-- ==== Sys2Proof/Machine/Timers.lean ====
section
/-! DEFINITION. The timer unit and the watchdog (chapter 16). -/

namespace Sys2Proof.Machine

/-! ### Control fields (R374) -/

def Tmr.en (t : Tmr) : Bool := t.ctl.getLsbD 0
def Tmr.prescale (t : Tmr) : Nat := (t.ctl.toNat / 2) % 16
def Tmr.linked (t : Tmr) : Bool := t.ctl.getLsbD 5
def Tmr.setEn (t : Tmr) (b : Bool) : Tmr := { t with ctl := (t.ctl &&& ~~~1#32) ||| (if b then 1 else 0) }

/-- SELF, PART and EVT of compare k, or of the overflow for k = 4. -/
def Tmr.action (t : Tmr) (k : Nat) : Nat × Nat × Bool :=
  if k = 4 then (t.ctl.toNat / 64 % 4, t.ctl.toNat / 256 % 4, t.ctl.getLsbD 10)
  else
    let f := t.ctl.toNat / 2 ^ (11 + 5 * k) % 32
    (f % 4, f / 4 % 4, f / 16 == 1)

def TmrAct.none : TmrAct := { reset := false, stop := false, start := false }

/-- A code of R368 joins what waits for a counter. -/
def TmrAct.add (a : TmrAct) (code : Nat) : TmrAct :=
  if code = 1 then { a with reset := true } else if code = 2 then { a with stop := true }
  else if code = 3 then { a with start := true } else a

/-! ### One clock edge (R366-R368) -/

/-- A counter after one edge: its new value, whether the count became another, and whether it wrapped. -/
structure Counted where
  t : Tmr
  changed : Bool
  wrapped : Bool
  deriving DecidableEq, Repr

/-- Pending actions apply: a reset with whatever else arrives, a stop before a start; else the count advances. -/
def Tmr.count (t : Tmr) : Counted :=
  let a := t.act
  let run := t.en && !a.stop
  let t1 := { t.setEn (!a.stop && (t.en || a.start)) with act := TmrAct.none }
  if a.reset then { t := { t1 with cnt := 0, presc := 0 }, changed := t.cnt != 0, wrapped := false }
  else if !run then { t := if t.en then t1 else { t1 with presc := 0 }, changed := false, wrapped := false }
  else if t.presc + 1 < 2 ^ t.prescale then { t := { t1 with presc := t.presc + 1 }, changed := false, wrapped := false }
  else { t := { t1 with cnt := t.cnt + 1, presc := 0 }, changed := true, wrapped := t.cnt == BitVec.allOnes 32 }

/-- What has matched: compares 0 to 3, then the overflow (4). -/
def matchesOf (changed : Bool) (eq : Fin 4 → Bool) (ovf : Bool) : List Nat :=
  (if changed then ((List.finRange 4).filter eq).map (·.val) else []) ++ (if ovf then [4] else [])

def Tmr.status (t : Tmr) (ks : List Nat) : Tmr := { t with stat := ks.foldl (fun s k => s ||| (1#5 <<< k)) t.stat }

def selfAct (t : Tmr) (a : TmrAct) (ks : List Nat) : TmrAct := ks.foldl (fun a k => a.add (t.action k).1) a
def partAct (t : Tmr) (a : TmrAct) (ks : List Nat) : TmrAct := ks.foldl (fun a k => a.add (t.action k).2.1) a
def eventsOf (t : Tmr) (ks : List Nat) : List Nat := ks.filter (fun k => (t.action k).2.2)

/-- Both counters of a pair after one edge, and the events each raises. -/
structure PairEdge where
  a : Tmr
  b : Tmr
  ka : List Nat
  kb : List Nat
  evA : List Nat
  evB : List Nat
  deriving DecidableEq, Repr

/-- Two counters of their own. -/
def pairApart (a b : Tmr) : PairEdge :=
  let x := a.count
  let y := b.count
  let ka := matchesOf x.changed (fun k => x.t.cnt == a.cmp.get k) x.wrapped
  let kb := matchesOf y.changed (fun k => y.t.cnt == b.cmp.get k) y.wrapped
  { a := { x.t.status ka with act := partAct b (selfAct a TmrAct.none ka) kb }
    b := { y.t.status kb with act := partAct a (selfAct b TmrAct.none kb) ka }
    ka := ka, kb := kb, evA := eventsOf a ka, evB := eventsOf b kb }

/-- A linked pair (R367): the even counter governs; the odd one's wrap is the pair's overflow. -/
def pairLinked (a b : Tmr) : PairEdge :=
  let x := a.count
  let reset := a.act.reset
  let hi : Word := if reset then 0 else if x.wrapped then b.cnt + 1 else b.cnt
  let changed := x.changed || hi != b.cnt
  let over_ := x.wrapped && b.cnt == BitVec.allOnes 32
  let ks := matchesOf changed (fun k => x.t.cnt == a.cmp.get k && hi == b.cmp.get k) false
  let acts := ks ++ (if over_ then [4] else [])
  let a' := { x.t.status (ks ++ (if x.wrapped then [4] else [])) with act := selfAct a TmrAct.none acts }
  let b' := { ({ b with cnt := hi } : Tmr).status (if over_ then [4] else []) with act := TmrAct.none }
  { a := a', b := b', ka := acts, kb := [], evA := eventsOf a acts, evB := [] }

def pairEdge (a b : Tmr) : PairEdge := if a.linked then pairLinked a b else pairApart a b

def evenOf (c : Fin 16) : Fin 16 := ⟨c.val / 2 * 2, by omega⟩
def oddOf (c : Fin 16) : Fin 16 := ⟨c.val / 2 * 2 + 1, by omega⟩

def TimerUnit.pair (u : TimerUnit) (p : Fin 8) : PairEdge :=
  pairEdge (u.tmr.get ⟨2 * p.val, by omega⟩) (u.tmr.get ⟨2 * p.val + 1, by omega⟩)

/-- One hub-peripheral clock edge of the whole unit. -/
def TimerUnit.edge (u : TimerUnit) : TimerUnit :=
  let r : Vector PairEdge 8 := Vector.ofFn (fun p => u.pair p)
  let tmr : Vector Tmr 16 := Vector.ofFn (fun c =>
    let x := r.get ⟨c.val / 2, by omega⟩
    if c.val % 2 = 0 then x.a else x.b)
  let evs := (List.finRange 8).flatMap (fun p =>
    let x := r.get p
    x.evA.map (fun k => (2 * p.val, k)) ++ x.evB.map (fun k => (2 * p.val + 1, k)))
  { u with tmr := tmr, evts := evs.reverse ++ u.evts }

/-! ### Several edges -/

def runEdges : Nat → TimerUnit → TimerUnit
  | 0, u => u
  | n + 1, u => runEdges n u.edge

def Tmr.noAct (t : Tmr) : Bool := !t.act.reset && !t.act.stop && !t.act.start

/-- Counts that n edges add. -/
def Tmr.advance (t : Tmr) (n : Nat) : Nat := if t.en then (t.presc + n) / 2 ^ t.prescale else 0

/-- No compare is reached and nothing wraps in the next n counts above v, of a counter of 2^w counts. -/
def clear (v n w : Nat) (cmps : List Nat) : Bool := v + n < 2 ^ w && cmps.all (fun c => c ≤ v || v + n < c)

def pairQuiet (a b : Tmr) (n : Nat) : Bool :=
  a.noAct && b.noAct &&
  (if a.linked then
     clear (a.cnt.toNat + 2 ^ 32 * b.cnt.toNat) (a.advance n) 64 ((List.finRange 4).map (fun k => (a.cmp.get k).toNat + 2 ^ 32 * (b.cmp.get k).toNat)) &&
     a.cnt.toNat + a.advance n < 2 ^ 32
   else
     clear a.cnt.toNat (a.advance n) 32 (a.cmp.toList.map (·.toNat)) && clear b.cnt.toNat (b.advance n) 32 (b.cmp.toList.map (·.toNat)))

/-- The counter n edges later where nothing happens on the way. -/
def Tmr.jump (t : Tmr) (n : Nat) : Tmr :=
  if t.en then { t with cnt := t.cnt + BitVec.ofNat 32 (t.advance n), presc := (t.presc + n) % 2 ^ t.prescale } else { t with presc := 0 }

/-- n edges; stretches in which no compare, wrap or action falls are taken in one. -/
def TimerUnit.run (u : TimerUnit) (n : Nat) : TimerUnit :=
  if (List.finRange 8).all (fun p => pairQuiet (u.tmr.get ⟨2 * p.val, by omega⟩) (u.tmr.get ⟨2 * p.val + 1, by omega⟩) n) then
    { u with tmr := Vector.ofFn (fun c =>
        let t := u.tmr.get c
        if c.val % 2 = 1 && (u.tmr.get (evenOf c)).linked then t else t.jump n) }
  else runEdges n u

def State.modTimers (s : State) (f : TimerUnit → TimerUnit) : State := { s with timers := f s.timers }

/-- The hub peripheral runs. -/
def State.clocked (s : State) : Bool :=
  match s.hub.hub with
  | .running | .booted _ _ => true
  | _ => false

/-- The rest of the present tick's edges. -/
def State.finishTick (s : State) : State :=
  if s.clocked then s.modTimers (fun u => u.run (1000 - s.time.edges)) else s

/-- The counter has matched or overflowed in the next edge. -/
def TimerUnit.fires (u : TimerUnit) (c : Fin 16) (k : Nat) : Bool :=
  let x := u.pair ⟨c.val / 2, by omega⟩
  if c.val % 2 = 0 then x.ka.contains k else x.kb.contains k

def State.oneEdge (s : State) : State :=
  { s.modTimers TimerUnit.edge with time := { s.time with edges := s.time.edges + 1 } }

/-- TIMER_COMPARE_MATCH (R368): the edge on which the count becomes the compare value. -/
def execTimerCompareMatch (c : Fin 16) (k : Fin 4) (s : State) : Out :=
  if s.clocked && s.time.edges < 1000 && s.timers.fires c k.val then .next s.oneEdge else .next s

/-- TIMER_OVERFLOW (R367, R368). -/
def execTimerOverflow (c : Fin 16) (s : State) : Out :=
  if s.clocked && s.time.edges < 1000 && s.timers.fires c 4 then .next s.oneEdge else .next s

/-! ### Capture (R220, R369) -/

/-- Every source of the mask is copied on one edge. -/
def State.tmrCapture (s : State) (mask : Word) : State :=
  let picked := fun (c : Fin 16) =>
    mask.getLsbD c.val || ((s.timers.tmr.get (evenOf c)).linked && (mask.getLsbD (evenOf c).val || mask.getLsbD (oddOf c).val))
  let s := s.modTimers (fun u => { u with
    tmr := Vector.ofFn (fun c => let t := u.tmr.get c; if picked c then { t with cap := t.cnt } else t)
    capSeq := u.capSeq + 1, capTick := s.tickWord, capSub := BitVec.ofNat 8 s.subTick
    fleetCap := if mask.getLsbD 17 then BitVec.ofNat 64 s.fleetUs else u.fleetCap })
  if mask.getLsbD 16 then
    { s with gauge := { s.gauge with capSum := s.gauge.sum, capTick := BitVec.ofNat 32 s.gauge.lastTick } }
  else s

/-- TMR_CAPTURE. -/
def execTmrCapture (v : Word) (s : State) : Out := if s.hostUp then .next (s.tmrCapture v) else .next s

/-! ### Firmware writes (R374, R377) -/

/-- LINK reads 0 on odd counters; bit 31 is reserved. -/
def ctlWritten (c : Fin 16) (v : Word) : Word :=
  if c.val % 2 = 1 then v &&& 0x7FFFFFDF else v &&& 0x7FFFFFFF

def State.modTmr (s : State) (c : Fin 16) (f : Tmr → Tmr) : State := s.modTimers (fun u => { u with tmr := vmod u.tmr c f })
def State.modWdg (s : State) (f : Wdg → Wdg) : State := { s with wdg := f s.wdg }

/-! ### The watchdog (R376-R379) -/

/-- A window runs. -/
def Wdg.runs (w : Wdg) : Bool := w.elapsed.isSome

/-- The window has come to its end. -/
def Wdg.ended (w : Wdg) : Bool := match w.elapsed with | some e => decide (msTicks w.window.toNat ≤ e) | none => false

/-- WDG_CHECKIN. -/
def execWdgCheckin (t : Fin 16) (s : State) : Out :=
  if s.wdg.runs && !s.wdg.ended then
    .next (s.modWdg (fun w =>
      let bit : Half := 1#16 <<< t.val
      if w.seen.getLsbD t.val then { w with double := w.double ||| bit, doubleTally := bvSatInc w.doubleTally }
      else { w with seen := w.seen ||| bit }))
  else .next s

def Wdg.key (w : Wdg) (v : Half) : Wdg :=
  if v = 0xA5C3 then { w with armed := true }
  else if v = 0x3C5A ∧ w.armed then
    if w.lineup &&& ~~~w.seen = 0 then
      { w with armed := false, elapsed := some 0, window := w.nextWindow, seen := 0, double := 0 }
    else { w with armed := false, keyRefused := bvSatInc w.keyRefused }
  else { w with armed := false, badKey := bvSatInc w.badKey }

/-- WDG_KEY: a key on the count that ends the window is judged after the expiry. -/
def execWdgKey (v : Half) (s : State) : Out :=
  if s.wdg.runs && !s.wdg.ended then .next (s.modWdg (·.key v)) else .next s

/-- WDG_LOCK. -/
def execWdgLock (v : Word) (s : State) : Out :=
  if s.wdg.runs && v.getLsbD 0 then .next (s.modWdg (fun w => { w with locked := true })) else .next s

/-- WATCHDOG_EXPIRY: the four values go to retained SRAM and the hub is reset with cause 6. -/
def execWatchdogExpiry (s : State) : Out :=
  if s.wdg.ended then
    let s := s.modWdg (fun w => { w with
      lastMissing := w.lineup &&& ~~~w.seen, lastDouble := w.double, lastWindow := w.window, lastTick := s.tickWord
      rstCount := bvSatInc w.rstCount, expired := true })
    let s := { s with update := if s.update.window then { s.update with wdgSpoiled := true } else s.update }
    .next (s.hubReset 6)
  else .next s

end Sys2Proof.Machine
end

> ACTIVITY: Output exactly the lines of the material above from the one containing "with tmr := Vector.ofFn (fun c =>" up to and including the one containing "else runEdges n u".

> SOLVED EXERCISE:
    { u with tmr := Vector.ofFn (fun c =>
        let t := u.tmr.get c
        if c.val % 2 = 1 && (u.tmr.get (evenOf c)).linked then t else t.jump n) }
  else runEdges n u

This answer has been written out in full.